4.2. Aan de schatting zijn ten grondslag gelegd de functies wikkelaar (sbc-code 267050) productiemedewerker textiel (sbc-code 272043) en elektronicamonteur (sbc-code 267040). De markeringen die zijn aangegeven in het ‘Resultaat functiebeoordeling’ zijn naar het oordeel van de Raad voldoende toegelicht in de ‘Notities functiebelasting’ van 16 april 2007, zoals aangevuld in het rapport van de bezwaararbeidsdeskundige van 5 oktober 2007. De Raad onderschrijft dan ook het oordeel van de rechtbank dat de aan de schatting ten grondslag gelegde functies in overeenstemming zijn met de voor appellante geldende belastbaarheid.

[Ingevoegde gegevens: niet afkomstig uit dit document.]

/-- A cycle of a bay stretched: its tiles execute one cycle fewer, what they wait for comes a cycle later, and nothing that
counts executed cycles counts it (R90, R144, R172, R178, R272). -/
def State.stretchBay (s : State) (b c : Nat) : State :=
  { s with
    tiles := s.tiles.map fun (e : Nat × Tile) => if bayOf e.1 = b then (e.1, e.2.stretched c) else e
    groups := s.groups.map fun (e : (Nat × Nat) × Group) => if bayOf e.1.1 = b then (e.1, e.2.stretched c) else e
    slots := s.slots.map fun (e : (Nat × Nat) × Slot) =>
      if bayOf e.1.1 = b then (e.1, { e.2 with
        queue := e.2.queue.map fun w => { w with stamp := dueAfter c w.stamp }, pushedAt := dueAfter c e.2.pushedAt
        creditLog := e.2.creditLog.map fun l => (l.1, dueAfter c l.2.1, l.2.2)
        roomLog := e.2.roomLog.map fun l => (dueAfter c l.1, l.2) })
      else e
    rules := s.rules.map fun (e : (Nat × Nat) × RuleSt) =>
      if bayOf e.1.1 = b then (e.1, { e.2 with freeAt := dueAfter c e.2.freeAt }) else e }

/-- DROOP_STRETCH (R104, R660-R662): a droop request of cycle t stretches t + 1, or t + 2, at most one cycle in any 8; else it is
denied. The running ledger counts the stretched cycles that lie in WORK. -/
def execDroopStretch (bay : Nat) (s : State) : Host.Outcome State Fault Refusal :=
  onUnit bay 2304 (
    let f := fieldOfBay bay
    let k := bayInField bay
    let y := mget {} s.bays bay
    let t := s.cycleMark f
    if s.bayState bay ≠ 2 ∨ (s.fld f).fogged = true ∨ (s.fld f).phase = .idle then s
    else
      let free (c : Nat) : Bool := match y.stretchAt with | some l => decide (l + 8 ≤ c) | none => true
      if free (t + 1) || free (t + 2) then
        let c := if free (t + 1) then t + 1 else t + 2
        let s : State := { s with bays := mput s.bays bay { y with stretchAt := some c } }
        let s := s.bump .pwrCountStretch f k 1
        let s := s.stretchBay bay (c % 2 ^ 21)
        let x := s.fld f
        if 512 ≤ c % 2 ^ 21 ∧ c % 2 ^ 21 < settleStart x then s.bayStretch f bay else s
      else
        let s : State := { s with bays := mput s.bays bay { y with denied := (t :: y.denied).take 16 } }
        s.bump .pwrCountDenied f k 1)

/-- DROOP_SUSTAINED (R661): 16 requests of a bay denied within 256 cycles, or a point 100 mV low for 4 cycles: the field's
clocks stop, and it holds and fogs. -/
def execDroopSustained (bay : Nat) (deep : Bool) (s : State) : Host.Outcome State Fault Refusal :=
  onUnit bay 2304 (
    let f := fieldOfBay bay
    let d := (mget {} s.bays bay).denied
    let often := decide (d.length = 16) && decide (d.headD 0 < d.getD 15 0 + 256)
    if (deep || often) && decide (s.bayState bay = 2) && !(s.fld f).fogged then
      let s := (s.hset F.pwrStatus_droop_sustained f 0).logEv evDroopSustained f bay 0
      s.fogField f (evCode evDroopSustained) false
    else s)

/-! ### Thermal (R663-R666) -/

/-- The highest of a field's latest readings, signed. -/
def State.hottest (s : State) (f : Nat) : Int :=
  ((List.range 9).map fun k => toSigned 12 (s.gf F.thmTemp_temp f k)).foldl max (-2048)

/-- Whether a thermal trip of a field has yet to cool: its reset waits until every sensor reads below 85.0 °C (R665;
DEDUCED for a reset commanded, log 113). -/
def State.tooHot (s : State) (f : Nat) : Bool := s.flag F.thmStatus_trip f && decide (680 ≤ s.hottest f)
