/-- A rim port has trained: its clock enable set again, its bit in `STN_STARTUP_PORTS` set. -/
def State.rimUp (s : State) (target : Nat) : State :=
  let on (s : State) (i b : Nat) : State :=
    (s.sf F.clkEnable_en 0 i (setBits (s.gf F.clkEnable_en 0 i) b b 1)).sf F.clkRunning_run 0 i
      (setBits (s.gf F.clkRunning_run 0 i) b b 1)
  if target < 4 then (on s 64 target).sf F.stnStartupPorts_pcie 0 0 (setBits (s.gf F.stnStartupPorts_pcie) target target 1)
  else if target < 20 then
    let p := target - 4
    let s := on (on s 65 p) 65 (16 + p)
    (s.sf F.stnStartupPorts_cxl 0 0 (setBits (s.gf F.stnStartupPorts_cxl) p p 1)).sf F.stgEngineStatus_link_down 0 p 0
  else
    let j := target - 20
    let s := (on s 64 (8 + j)).sf F.stnStartupPorts_jalfen 0 0 (setBits (s.gf F.stnStartupPorts_jalfen) j j 1)
    s.setJlf j { s.jlf j with lastTx := s.now, lastRx := s.now }

/-! ### Station and cold (R737, R746) -/

/-- Whether a register survives a station reset: the inhibit, the foghorn (R846), the reset record, source status, loss and gating counts,
`THM_CFG`, and the gate-fault counts of bays not RETIRED. -/
def survivesStation (e : RegKey × BitVec 64) : Bool :=
  [Reg.stnNvInhibit, .stnFoghorn, .rstCause, .clkSrcStatus, .clkCountLoss, .clkCountGated, .thmCfg].contains e.1.reg ||
    (decide (e.1.reg = .pwrBayState) && decide (bits e.2.toNat 2 0 ≠ 5))

/-- A station reset begins with a cause (R737): what R737 keeps stays, every bay is DARK, start-up begins anew. -/
def State.resetStation (s : State) (cause : Nat) : State :=
  let regs := (s.regs.filter survivesStation).map fun (e : RegKey × BitVec 64) =>
    if e.1.reg = .pwrBayState then (e.1, BitVec.ofNat 64 (bits e.2.toNat 5 4 * 16)) else e
  let n : State := { State.reset with
    pending := s.pending, now := s.now, fresh := s.fresh, nextPkt := s.nextPkt, fuses := s.fuses, out := s.out
    rings := s.rings, irqWatch := s.irqWatch, live := s.live, ledgerQueue := s.ledgerQueue, thermtrip := s.thermtrip
    copyA := s.copyA, copyB := s.copyB, ledgerRepair := s.ledgerRepair, railsBack := s.railsBack, recovered := s.recovered
    nonceCount := s.nonceCount, startedAt := s.now, regs := regs, stationRetried := s.stationRetried }
  let n := n.sf F.stnNvInhibit_queued 0 0 s.ledgerQueue.length
  let n := n.sf F.rstCause_count 0 0 (min 65535 (s.gf F.rstCause_count + 1))
  let n := (n.sf F.rstCause_cause 0 0 cause).sf F.stnStartup_cold 0 0 0
  let n := (n.sf F.clkSrcStatus_stn_lock 0 0 0).sf F.clkSrcStatus_ref 0 0 0
  let n := (n.sf F.clkSrcStatus_holdover 0 0 0).sf F.clkSrcStatus_xb_mode 0 0 0
  { n with resets := [{ domain := 5, target := 0, begun := s.now, cause := cause }] }

/-- A cold reset: everything but the fuses, the config stores and the service ledger (R674, R737). -/
def State.resetCold (s : State) (cause : Nat) : State :=
  let n : State := { State.reset with
    pending := s.pending, now := s.now, fresh := s.fresh, nextPkt := s.nextPkt, fuses := s.fuses, out := s.out
    live := s.copyA.records, copyA := s.copyA, copyB := s.copyB, nonceCount := s.nonceCount, startedAt := s.now
    recovered := s.recovered }
  (n.sf F.rstCause_cause 0 0 cause).sf F.stnStartup_cold 0 0 1

/-! ### Beginning a reset (R734, R744) -/

/-- A domain reset: the lock of its RWL fields is released until it engages again (R13). -/
def State.unlock (s : State) (d t : Nat) : State := { s with unlocked := (d, t) :: s.unlocked.filter (· ≠ (d, t)) }

/-- What a reset does as it begins, its job apart. -/
def State.resetEffect (s : State) (d t cause : Nat) : State :=
  let down (s : State) (sec : Nat) : State := if sec = 0xFFF then s else s.sectorDown sec 0
  match d with
  | 0 => s.resetGroup (t % 2 ^ 20) (t / 2 ^ 20)
  | 1 => ((down s (s.sectorOf t)).resetTile t).unlock 1 t
  | 2 => ((down s (s.sectorOfBay t)).resetBay t).unlock 2 t
  | 3 => (s.resetField t).unlock 3 t
  | 4 => s.resetRim t
  | _ => s.resetStation cause

/-- A reset begins, or joins one of its own domain or a containing one that is under way; contained resets are abandoned and
their requests wait for it (R744). `slot` is the mailbox slot that asked. -/
def State.beginReset (s : State) (d t cause : Nat) (slot : Option Nat) : State :=
  match s.resets.find? fun j => (j.domain = d && j.target = t) || domainHolds j.domain j.target d t with
  | some j => match slot with
    | some u => { s with mboxJobs := s.mboxJobs ++ [(u, .reset j.domain j.target)] }
    | none => s
  | none =>
    let inner (j : ResetJob) : Bool := domainHolds d t j.domain j.target
    let s := (s.sf F.rstDomainCtl_domain 0 0 d).sf F.rstDomainCtl_target 0 0 t
    let s : State := { s with
      resets := s.resets.filter fun j => !inner j
      mboxJobs := (s.mboxJobs.map fun (e : Nat × MboxOp) => match e.2 with
        | .reset e' u => if domainHolds d t e' u then (e.1, .reset d t) else e
        | _ => e) ++ (match slot with | some u => [(u, .reset d t)] | none => []) }
    let s := s.resetEffect d t cause
    let s := (s.sf F.rstStatus_busy 0 0 1).sf F.rstStatus_domain 0 0 d
    let s := s.sf F.rstStatus_target 0 0 t
    if d = 5 then s
    else { s with resets := s.resets ++ [{ domain := d, target := t, begun := s.now, cause := cause }] }

/-- A station reset that the Keeper commands: peers are told before the rims reset (R861). -/
def State.commandStation (s : State) (cause : Nat) (slot : Option Nat) : State :=
  (s.sendNotice 1 (evCode evResetCause) fun _ => true).beginReset 5 0 cause slot

/-- Whether a sector is started and not quiesced in a field (R734). -/
def State.sectorLive (s : State) (f sec : Nat) : Bool :=
  s.imageStarted && decide (sec ≠ 0xFFF) && !s.isQuiesced f sec && decide (s.health sec ≤ 1)

/-- RESET_DOMAIN taken from a mailbox slot for a domain of `n` targets, with the state check given (R734, R805). -/
def State.resetCommand (s : State) (u d t n : Nat) (refused : Option Nat) (act : State → State) : State :=
  if s.mboxNext = some u ∧ s.gf F.hstMboxStatus_opcode u = 0xE ∧
      (bits (s.arg u 0) 26 24 ≠ d ∨ bits (s.arg u 0) 22 0 ≠ t) then s
  else s.takeMbox u 0xE true [0x77FFFFF] fun s =>
    if n ≤ t then s.mboxDone u mbRange []
    else match refused with
      | some st => s.mboxDone u st []
      | none => act s

/-- GROUP_RESET (R733-R735, R740). -/
def execGroupReset (slot : Option Nat) (t g : Nat) (s : State) : Host.Outcome State Fault Refusal :=
  let target := g * 2 ^ 20 + t
  match slot with
  | none => onGroup t g (s.beginReset 0 target 2 none)
  | some u => .next (s.resetCommand u 0 target (8 * 2 ^ 20)
      (if isTile t = false then some mbRange
       else if s.right (if u = 64 then .jtag else .host (u / 16) 0) 0 (fieldOf t) then none else some mbDenied)
      fun s => s.beginReset 0 target 2 (some u))

/-- TILE_RESET (R733-R735, R738). -/
def execTileReset (slot : Option Nat) (t : Nat) (s : State) : Host.Outcome State Fault Refusal :=
  match slot with
  | none => onTile t (s.beginReset 1 t 2 none)
  | some u => .next (s.resetCommand u 1 t 589824
      (if s.sectorLive (fieldOf t) (s.sectorOf t) then some mbBadState else none) fun s => s.beginReset 1 t 2 (some u))

/-- BAY_RESET (R733-R735, R737). -/
def execBayReset (slot : Option Nat) (bay : Nat) (s : State) : Host.Outcome State Fault Refusal :=
  match slot with
  | none => onUnit bay 2304 (s.beginReset 2 bay 2 none)
  | some u => .next (s.resetCommand u 2 bay 2304
      (if s.sectorLive (fieldOfBay bay) (s.sectorOfBay bay) then some mbBadState else none)
      fun s => s.beginReset 2 bay 2 (some u))

/-- A field reset, which waits for the failover of its Station Keeper (R734, R844), and after a thermal trip until the field has
cooled: it begins then with FOG_HOLD_EXPIRY, and a mailbox command waits for it (R665, R850). -/
def State.beginFieldReset (s : State) (f : Nat) (slot : Option Nat) : State :=
  if s.tooHot f then
    { s with mboxJobs := s.mboxJobs ++ match slot with | some u => [(u, .reset 3 f)] | none => [] }
  else
    let s := if f = s.keeperAt ∧ s.ready = true then s.failover else s
    s.beginReset 3 f 2 slot

/-- FIELD_RESET (R733-R735, R741, R850). The Keeper resets a fogged field only once `FOG_HOLD` has passed, which is
FOG_HOLD_EXPIRY. -/
def execFieldReset (slot : Option Nat) (f : Nat) (s : State) : Host.Outcome State Fault Refusal :=
  match slot with
  | none => onField f (s.beginFieldReset f none)
  | some u => .next (s.resetCommand u 3 f 64 none fun s => s.beginFieldReset f (some u))

/-- RIM_PORT_RESET (R733, R737, R742). -/
def execRimPortReset (slot : Option Nat) (target : Nat) (s : State) : Host.Outcome State Fault Refusal :=
  match slot with
  | none => onUnit target 28 (s.beginReset 4 target 2 none)
  | some u => .next (s.resetCommand u 4 target 28 none fun s => s.beginReset 4 target 2 (some u))

/-- STATION_RESET (R733, R737, R746, R861): by the Keeper, with a cause of R748, or by a mailbox command, which a value
that names no domain or another target leaves with RANGE. -/
def execStationReset (slot : Option Nat) (cause : Nat) (s : State) : Host.Outcome State Fault Refusal :=
  match slot with
  | none => .next (s.commandStation (cause % 16) none)
  | some u =>
    if s.mboxNext = some u ∧ s.gf F.hstMboxStatus_opcode u = 0xE ∧ 5 ≤ bits (s.arg u 0) 26 24 then
      .next (s.takeMbox u 0xE true [0x77FFFFF] fun s =>
        if bits (s.arg u 0) 26 24 = 5 ∧ bits (s.arg u 0) 22 0 = 0 then s.commandStation 2 (some u)
        else s.mboxDone u mbRange [])
    else .next s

4.3. Uit hetgeen is overwogen onder 4.1 en 4.2 volgt dat het hoger beroep niet kan slagen.
5. De Raad acht geen termen aanwezig om toepassing te geven aan artikel 8:75 van de Algemene wet bestuursrecht.
De Centrale Raad van Beroep,
Bevestigt de aangevallen uitspraak.
Deze uitspraak is gedaan door J.P.M. Zeijen, in tegenwoordigheid van A.C.A. Wit als griffier. De beslissing is uitgesproken in het openbaar op 10 december 2009.